### Aim of the task
Using the listing below, copy exactly the lines from the one containing "(s.advance).lastEnd = s.lastEnd := rfl" to the one containing "theorem State.advance_tblOvf (s", both lines included, and no others.

### Input records
@[simp] theorem State.advance_pulseStart (s : State) :
    (s.advance).pulseStart = s.pulseStart := rfl

@[simp] theorem State.advance_sigOpen (s : State) :
    (s.advance).sigOpen = s.sigOpen := rfl

@[simp] theorem State.advance_sigStart (s : State) :
    (s.advance).sigStart = s.sigStart := rfl

@[simp] theorem State.advance_lastEnd (s : State) :
    (s.advance).lastEnd = s.lastEnd := rfl

@[simp] theorem State.advance_tbl (s : State) :
    (s.advance).tbl = s.tbl := rfl

@[simp] theorem State.advance_halted (s : State) :
    (s.advance).halted = s.halted := rfl

@[simp] theorem State.advance_tblOvf (s : State) :
    (s.advance).tblOvf = s.tblOvf := rfl

@[simp] theorem State.advance_badcmd (s : State) :
    (s.advance).badcmd = s.badcmd := rfl

@[simp] theorem State.advance_demods (s : State) :
    (s.advance).demods = s.demods := rfl

/-! ## State.shutDown -/

@[simp] theorem State.shutDown_cfg (s : State) :
    (s.shutDown).cfg = s.cfg := rfl

@[simp] theorem State.shutDown_input (s : State) :
    (s.shutDown).input = s.input := rfl

@[simp] theorem State.shutDown_events (s : State) :
    (s.shutDown).events = s.events := rfl

@[simp] theorem State.shutDown_result (s : State) :
    (s.shutDown).result = s.result := rfl

@[simp] theorem State.shutDown_idx (s : State) :
    (s.shutDown).idx = s.idx := rfl

@[simp] theorem State.shutDown_pulseOpen (s : State) :
    (s.shutDown).pulseOpen = false := rfl

@[simp] theorem State.shutDown_pulseStart (s : State) :
    (s.shutDown).pulseStart = s.pulseStart := rfl

@[simp] theorem State.shutDown_sigOpen (s : State) :
    (s.shutDown).sigOpen = false := rfl

@[simp] theorem State.shutDown_sigStart (s : State) :
    (s.shutDown).sigStart = s.sigStart := rfl

@[simp] theorem State.shutDown_lastEnd (s : State) :
    (s.shutDown).lastEnd = s.lastEnd := rfl

@[simp] theorem State.shutDown_tbl (s : State) :
    (s.shutDown).tbl = [] := rfl

@[simp] theorem State.shutDown_halted (s : State) :
    (s.shutDown).halted = true := rfl

@[simp] theorem State.shutDown_tblOvf (s : State) :
    (s.shutDown).tblOvf = s.tblOvf := rfl

@[simp] theorem State.shutDown_badcmd (s : State) :
    (s.shutDown).badcmd = s.badcmd := rfl

@[simp] theorem State.shutDown_demods (s : State) :
    (s.shutDown).demods = s.demods.map (·.clear s.cfg) := rfl

/-! ## State.resetAll -/

@[simp] theorem State.resetAll_cfg (s : State) :
    (s.resetAll).cfg = s.cfg := rfl

@[simp] theorem State.resetAll_input (s : State) :
    (s.resetAll).input = s.input := rfl

@[simp] theorem State.resetAll_events (s : State) :
    (s.resetAll).events = s.events := rfl

@[simp] theorem State.resetAll_result (s : State) :
    (s.resetAll).result = s.result := rfl

@[simp] theorem State.resetAll_idx (s : State) :
    (s.resetAll).idx = 0 := rfl

@[simp] theorem State.resetAll_pulseOpen (s : State) :
    (s.resetAll).pulseOpen = false := rfl

@[simp] theorem State.resetAll_pulseStart (s : State) :
    (s.resetAll).pulseStart = 0 := rfl

@[simp] theorem State.resetAll_sigOpen (s : State) :
    (s.resetAll).sigOpen = false := rfl

@[simp] theorem State.resetAll_sigStart (s : State) :
    (s.resetAll).sigStart = 0 := rfl

@[simp] theorem State.resetAll_lastEnd (s : State) :
    (s.resetAll).lastEnd = 0 := rfl

@[simp] theorem State.resetAll_tbl (s : State) :
    (s.resetAll).tbl = [] := rfl

@[simp] theorem State.resetAll_halted (s : State) :
    (s.resetAll).halted = false := rfl

@[simp] theorem State.resetAll_tblOvf (s : State) :
    (s.resetAll).tblOvf = false := rfl

@[simp] theorem State.resetAll_badcmd (s : State) :
    (s.resetAll).badcmd = false := rfl

@[simp] theorem State.resetAll_demods (s : State) :
    (s.resetAll).demods = List.replicate s.cfg.nProto (Demod.reset s.cfg.bbRows) := rfl

/-! ## Demod.truncate -/

@[simp] theorem Demod.truncate_bb (d : Demod) :
    (d.truncate).bb = d.bb := rfl

@[simp] theorem Demod.truncate_row (d : Demod) :
    (d.truncate).row = d.row := rfl

@[simp] theorem Demod.truncate_col (d : Demod) :
    (d.truncate).col = d.col := rfl

@[simp] theorem Demod.truncate_bitpos (d : Demod) :
    (d.truncate).bitpos = d.bitpos := rfl

@[simp] theorem Demod.truncate_rowBits (d : Demod) :
    (d.truncate).rowBits = d.rowBits := rfl

@[simp] theorem Demod.truncate_trunc (d : Demod) :
    (d.truncate).trunc = true := rfl

@[simp] theorem Demod.truncate_mValid (d : Demod) :
    (d.truncate).mValid = d.mValid := rfl

@[simp] theorem Demod.truncate_mLast (d : Demod) :
    (d.truncate).mLast = d.mLast := rfl

/-! ## Demod.storeBit -/

@[simp] theorem Demod.storeBit_bb (c : Config) (b : Bool) (d : Demod) :
    (d.storeBit c b).bb = (if b then d.orBit c else d.bb) := rfl

@[simp] theorem Demod.storeBit_row (c : Config) (b : Bool) (d : Demod) :
    (d.storeBit c b).row = d.row := rfl

@[simp] theorem Demod.storeBit_col (c : Config) (b : Bool) (d : Demod) :
    (d.storeBit c b).col = (if d.bitpos = 0 then d.col + 1 else d.col) := rfl

@[simp] theorem Demod.storeBit_bitpos (c : Config) (b : Bool) (d : Demod) :
    (d.storeBit c b).bitpos = nextBitpos d.bitpos := rfl

@[simp] theorem Demod.storeBit_rowBits (c : Config) (b : Bool) (d : Demod) :
    (d.storeBit c b).rowBits = d.rowBits.modify d.row (· + 1) := rfl

@[simp] theorem Demod.storeBit_trunc (c : Config) (b : Bool) (d : Demod) :
    (d.storeBit c b).trunc = d.trunc := rfl

@[simp] theorem Demod.storeBit_mValid (c : Config) (b : Bool) (d : Demod) :
    (d.storeBit c b).mValid = d.mValid := rfl

@[simp] theorem Demod.storeBit_mLast (c : Config) (b : Bool) (d : Demod) :
    (d.storeBit c b).mLast = d.mLast := rfl

/-! ## Demod.nextRow -/

@[simp] theorem Demod.nextRow_bb (c : Config) (d : Demod) :
    (d.nextRow c).bb = d.bb := rfl

@[simp] theorem Demod.nextRow_row (c : Config) (d : Demod) :
    (d.nextRow c).row = (if d.row < c.bbRows then d.row + 1 else d.row) := rfl

@[simp] theorem Demod.nextRow_col (c : Config) (d : Demod) :
    (d.nextRow c).col = 0 := rfl

@[simp] theorem Demod.nextRow_bitpos (c : Config) (d : Demod) :
    (d.nextRow c).bitpos = 7 := rfl

@[simp] theorem Demod.nextRow_rowBits (c : Config) (d : Demod) :
    (d.nextRow c).rowBits = d.rowBits := rfl

@[simp] theorem Demod.nextRow_trunc (c : Config) (d : Demod) :
    (d.nextRow c).trunc = d.trunc := rfl

@[simp] theorem Demod.nextRow_mValid (c : Config) (d : Demod) :
    (d.nextRow c).mValid = d.mValid := rfl

@[simp] theorem Demod.nextRow_mLast (c : Config) (d : Demod) :
    (d.nextRow c).mLast = d.mLast := rfl

/-! ## Demod.clear -/

@[simp] theorem Demod.clear_bb (c : Config) (d : Demod) :
    (d.clear c).bb = [] := rfl

@[simp] theorem Demod.clear_row (c : Config) (d : Demod) :
    (d.clear c).row = 0 := rfl

@[simp] theorem Demod.clear_col (c : Config) (d : Demod) :
    (d.clear c).col = 0 := rfl

@[simp] theorem Demod.clear_bitpos (c : Config) (d : Demod) :
    (d.clear c).bitpos = 7 := rfl

@[simp] theorem Demod.clear_rowBits (c : Config) (d : Demod) :
    (d.clear c).rowBits = List.replicate c.bbRows 0 := rfl

@[simp] theorem Demod.clear_trunc (c : Config) (d : Demod) :
    (d.clear c).trunc = false := rfl

@[simp] theorem Demod.clear_mValid (c : Config) (d : Demod) :
    (d.clear c).mValid = false := rfl

@[simp] theorem Demod.clear_mLast (c : Config) (d : Demod) :
    (d.clear c).mLast = d.mLast := rfl

end Sys2Proof.Machine
end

### Written solution
    (s.advance).lastEnd = s.lastEnd := rfl

@[simp] theorem State.advance_tbl (s : State) :
    (s.advance).tbl = s.tbl := rfl

@[simp] theorem State.advance_halted (s : State) :
    (s.advance).halted = s.halted := rfl

@[simp] theorem State.advance_tblOvf (s : State) :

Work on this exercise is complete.